Middlesex Tamil Sports & Social Club - 4th XI Vs Teddington CC - 4th XI - Saturday 13th May 2017

After a joyous journey to Sudbury the depleted troops of Teddington won the toss and Hasan, standing in for Matt, bravely made the call to bowl first as he felt the wicket offered assistance for the bowlers – this was definitely true.

Crouching down to keep wicket to the first bowl from Ned with a total of 7 fielders was the brave part of the decision. Luckily within an over or two we were back to 9 fielders. Ned bowled a few absolute beauties and an early edge to a sadly non-existent first slip gave indication of a helpful wicket. Olly at the other end found early swing and made an early breakthrough in which he described afterwards as a viciously lifting delivery from just short of a good length. Most other people thought it was a complete half-tracker at minimum pace which the batsmen somehow managed to glove through to the keeper – however, "caught Jamie Khan, bowled Oliver Khan" had a nice ring to it. Olly then bowled another half-tracker which failed to bounce and clean bowled the other opener to see, by now 10 men Teddington, in high spirits. After a few close shouts Olly gained an LBW to see the oppo 3 down and Ned desperately unluckily not to get a wicket at the other end.

On a hot day both opening bowlers took a well-deserved break and Dilan produced an absolute beauty which reared of a length and caught behind to see the next batsmen walk out with a brand new bat. With a few friendly remarks about ensuring his bat remained unused we then proceeded to watch him smash 101 and take us out of the game with his team mates literally surviving at the other end – only two others made double figures with a highest score of 18. The centurion had a robust but might effective technique, good balls received a straight bat and the killer was when we dropped short and despite rather boringly getting to the stage of having everyone on the boundary - he just hit it over them. We had one sniff of a chance; however, the instruction “stay on the boundary” wasn’t adhered to. When Taus made an appearance to boost our numbers to 11 he made an immediate difference to the run rate and we bought Olly back to get some pace into proceeding to further slow progress and eventually the centurion skied one in the air and was brilliantly taken by Hamza (I think!) – Jag then came onto bowl and mopped up the reminder of the batsmen to finish with 3 for 0 from 0.5 overs including the world’s worse LBW decision to leave TCC chasing 173.

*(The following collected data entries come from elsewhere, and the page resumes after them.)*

-- ==== Sys2Proof/Laws/PerInstr.lean ====
section
/-! SUPPORT. Statements made of every instruction, one lemma per constructor. The family here: what the decoder answers is
well-formed, so that the checks of `Instr.wf` are the ones the encodings of spec/30_encoding.md impose. -/

namespace Sys2Proof.Laws

/-- Whatever code decodes to this instruction, the instruction is well-formed. -/
def DecodedWellFormed.Statement (i : Instr) : Prop :=
  ∀ (rl : Option (Fin 14)) (c : Code), decode rl c = i → i.wf rl = true

/-! ### The decoder of each kind of code -/

theorem decodeHeader_wf (rl : Option (Fin 14)) (w : Word) : (decodeHeader w).wf rl = true := by
  unfold decodeHeader
  dsimp only
  split <;> try rfl
  rename_i h
  simp only [Instr.wf, decide_eq_true_eq]
  by_contra hlt
  have : (headerCommand w).toNat < 16 := by omega
  interval_cases hc : (headerCommand w).toNat <;> simp_all

theorem decodeTag_wf (rl : Option (Fin 14)) (w : Word) : (decodeTag w).wf rl = true := by
  unfold decodeTag
  split <;> rfl

theorem sflOf_eq_none {base c : Nat} (h : sflOf base c = none) : inSflRange base c = false := by
  unfold sflOf at h
  split at h
  · split at h <;> cases h
  · rename_i hr
    simp only [inSflRange, Bool.and_eq_false_imp, decide_eq_true_eq, decide_eq_false_iff_not]
    omega

theorem decodePacked_wf (rl : Option (Fin 14)) (sel : Byte) (u : Word) : (decodePacked sel u).wf rl = true := by
  unfold decodePacked
  split
  · split <;> try rfl
    rename_i h
    have := sflOf_eq_none h
    simpa [Instr.wf, adIndex, unitIndex] using this
  · rename_i h
    simpa [Instr.wf] using h

theorem decodeReglist_wf (rl : Option (Fin 14)) (sel : Byte) (u : W64) : (decodeReglist rl sel u).wf rl = true := by
  unfold decodeReglist
  cases rl with
  | none => rfl
  | some b =>
    split <;> try rfl
    rename_i h
    have := sflOf_eq_none h
    simp [Instr.wf, isReglistSfl, this]

theorem decodeRequest_wf (rl : Option (Fin 14)) (r : HostRequest) : (decodeRequest r).wf rl = true := by
  unfold decodeRequest
  split <;> rfl

theorem decode_wf (rl : Option (Fin 14)) (c : Code) : (decode rl c).wf rl = true := by
  cases c with
  | header w => exact decodeHeader_wf rl w
  | tag w => exact decodeTag_wf rl w
  | packed sel u => exact decodePacked_wf rl sel u
  | reglist sel u => exact decodeReglist_wf rl sel u
  | image w => rfl
  | image3 w => rfl
  | request r => exact decodeRequest_wf rl r

theorem DecodedWellFormed.of_decode (i : Instr) : DecodedWellFormed.Statement i :=
  fun rl c h => h ▸ decode_wf rl c

/-! ### One lemma per constructor -/

theorem DecodedWellFormed.p1 : ∀ a, DecodedWellFormed.Statement (.p1 a) :=
  fun _ => DecodedWellFormed.of_decode _
theorem DecodedWellFormed.p2 : ∀ a, DecodedWellFormed.Statement (.p2 a) :=
  fun _ => DecodedWellFormed.of_decode _
theorem DecodedWellFormed.p3 : ∀ a, DecodedWellFormed.Statement (.p3 a) :=
  fun _ => DecodedWellFormed.of_decode _
theorem DecodedWellFormed.vsync : ∀ a, DecodedWellFormed.Statement (.vsync a) :=
  fun _ => DecodedWellFormed.of_decode _
theorem DecodedWellFormed.softreset : ∀ a, DecodedWellFormed.Statement (.softreset a) :=
  fun _ => DecodedWellFormed.of_decode _
theorem DecodedWellFormed.reset : DecodedWellFormed.Statement .reset := DecodedWellFormed.of_decode _
theorem DecodedWellFormed.writecsr : ∀ a, DecodedWellFormed.Statement (.writecsr a) :=
  fun _ => DecodedWellFormed.of_decode _
theorem DecodedWellFormed.memwrite8 : ∀ a b, DecodedWellFormed.Statement (.memwrite8 a b) :=
  fun _ _ => DecodedWellFormed.of_decode _
theorem DecodedWellFormed.memwrite16 : ∀ a b, DecodedWellFormed.Statement (.memwrite16 a b) :=
  fun _ _ => DecodedWellFormed.of_decode _
theorem DecodedWellFormed.memwrite32 : ∀ a b, DecodedWellFormed.Statement (.memwrite32 a b) :=
  fun _ _ => DecodedWellFormed.of_decode _
theorem DecodedWellFormed.memwrite64 : ∀ a b, DecodedWellFormed.Statement (.memwrite64 a b) :=
  fun _ _ => DecodedWellFormed.of_decode _
theorem DecodedWellFormed.modechange : ∀ a b, DecodedWellFormed.Statement (.modechange a b) :=
  fun _ _ => DecodedWellFormed.of_decode _
theorem DecodedWellFormed.freeze : ∀ a b, DecodedWellFormed.Statement (.freeze a b) :=
  fun _ _ => DecodedWellFormed.of_decode _
theorem DecodedWellFormed.record : DecodedWellFormed.Statement .record := DecodedWellFormed.of_decode _
theorem DecodedWellFormed.restart : DecodedWellFormed.Statement .restart := DecodedWellFormed.of_decode _
theorem DecodedWellFormed.quit : DecodedWellFormed.Statement .quit := DecodedWellFormed.of_decode _
theorem DecodedWellFormed.unrecognised : ∀ a, DecodedWellFormed.Statement (.unrecognised a) :=
  fun _ => DecodedWellFormed.of_decode _
theorem DecodedWellFormed.giftagPacked : ∀ a, DecodedWellFormed.Statement (.giftagPacked a) :=
  fun _ => DecodedWellFormed.of_decode _
theorem DecodedWellFormed.giftagReglist : ∀ a, DecodedWellFormed.Statement (.giftagReglist a) :=
  fun _ => DecodedWellFormed.of_decode _
theorem DecodedWellFormed.giftagImage : ∀ a, DecodedWellFormed.Statement (.giftagImage a) :=
  fun _ => DecodedWellFormed.of_decode _
theorem DecodedWellFormed.giftagImage3 : ∀ a, DecodedWellFormed.Statement (.giftagImage3 a) :=
  fun _ => DecodedWellFormed.of_decode _
theorem DecodedWellFormed.packedAd : ∀ a, DecodedWellFormed.Statement (.packedAd a) :=
  fun _ => DecodedWellFormed.of_decode _
theorem DecodedWellFormed.packedOther : ∀ a b, DecodedWellFormed.Statement (.packedOther a b) :=
  fun _ _ => DecodedWellFormed.of_decode _
theorem DecodedWellFormed.adSignal : ∀ a b c, DecodedWellFormed.Statement (.adSignal a b c) :=
  fun _ _ _ => DecodedWellFormed.of_decode _
theorem DecodedWellFormed.adFinish : ∀ a b c, DecodedWellFormed.Statement (.adFinish a b c) :=
  fun _ _ _ => DecodedWellFormed.of_decode _
theorem DecodedWellFormed.adLabel : ∀ a b c, DecodedWellFormed.Statement (.adLabel a b c) :=
  fun _ _ _ => DecodedWellFormed.of_decode _
theorem DecodedWellFormed.reglistSignal : ∀ a, DecodedWellFormed.Statement (.reglistSignal a) :=
  fun _ => DecodedWellFormed.of_decode _
theorem DecodedWellFormed.reglistFinish : ∀ a, DecodedWellFormed.Statement (.reglistFinish a) :=
  fun _ => DecodedWellFormed.of_decode _
theorem DecodedWellFormed.reglistLabel : ∀ a, DecodedWellFormed.Statement (.reglistLabel a) :=
  fun _ => DecodedWellFormed.of_decode _
theorem DecodedWellFormed.hostOpen : DecodedWellFormed.Statement .hostOpen := DecodedWellFormed.of_decode _
theorem DecodedWellFormed.hostClose : DecodedWellFormed.Statement .hostClose := DecodedWellFormed.of_decode _
theorem DecodedWellFormed.hostReset : DecodedWellFormed.Statement .hostReset := DecodedWellFormed.of_decode _
theorem DecodedWellFormed.hostPrepareData : ∀ a b, DecodedWellFormed.Statement (.hostPrepareData a b) :=
  fun _ _ => DecodedWellFormed.of_decode _
theorem DecodedWellFormed.hostSendData : DecodedWellFormed.Statement .hostSendData := DecodedWellFormed.of_decode _
theorem DecodedWellFormed.hostSendSimple : ∀ a b c d, DecodedWellFormed.Statement (.hostSendSimple a b c d) :=
  fun _ _ _ _ => DecodedWellFormed.of_decode _
theorem DecodedWellFormed.hostSendPointer : ∀ a b c, DecodedWellFormed.Statement (.hostSendPointer a b c) :=
  fun _ _ _ => DecodedWellFormed.of_decode _
theorem DecodedWellFormed.hostWaitDrain : DecodedWellFormed.Statement .hostWaitDrain := DecodedWellFormed.of_decode _
theorem DecodedWellFormed.hostPostVsync : ∀ a, DecodedWellFormed.Statement (.hostPostVsync a) :=
  fun _ => DecodedWellFormed.of_decode _
theorem DecodedWellFormed.hostSavestateSave : DecodedWellFormed.Statement .hostSavestateSave := DecodedWellFormed.of_decode _
theorem DecodedWellFormed.hostSavestateLoad : ∀ a, DecodedWellFormed.Statement (.hostSavestateLoad a) :=
  fun _ => DecodedWellFormed.of_decode _
theorem DecodedWellFormed.hostReserved11 : DecodedWellFormed.Statement .hostReserved11 := DecodedWellFormed.of_decode _
theorem DecodedWellFormed.hostReserved12 : DecodedWellFormed.Statement .hostReserved12 := DecodedWellFormed.of_decode _
theorem DecodedWellFormed.hostReserved13 : DecodedWellFormed.Statement .hostReserved13 := DecodedWellFormed.of_decode _
theorem DecodedWellFormed.hostReserved14 : DecodedWellFormed.Statement .hostReserved14 := DecodedWellFormed.of_decode _
theorem DecodedWellFormed.hostReserved15 : DecodedWellFormed.Statement .hostReserved15 := DecodedWellFormed.of_decode _

end Sys2Proof.Laws
end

At teatime a friend of mine who lived nearby wanted to come and watch me bat to laugh at me. I told him we were batting shortly and he texted back saying “don’t get all out for 15”. How I chuckled until we were 13 for 6! Luckily we had Jag opening and he calmly watched the carnage at the other end, left anything alone outside off, defended sensibly but also looked to latch onto anything is his areas. Ned appeared at 8 with 3 batsmen on ducks and the next highest score of 2 to settle in and get himself in. Both batsmen played really well and Ned’s 27 hit a number of classy boundaries until he was bowled, we then had another flurry of ducks before Olly calmed walked out and we watched as our two U15’s Olly and Jag put on 50 without looking remotely in trouble. Jag in particular played the shot of the day hitting their left arm spinner (6 for 10) over extra cover until he fell to leave Olly 21 not out.

The youngsters (and Ned!) showed the way for the rest of the batsmen with lessons to be learnt for next time around however we fought well in the field with Olly (3 for 24) giving us a good start. The difference was their centurion and we look forward to our rematch against a good competitive opposition who enjoyed a laugh on/off the pitch. It’s also handy starting a match with 11 players.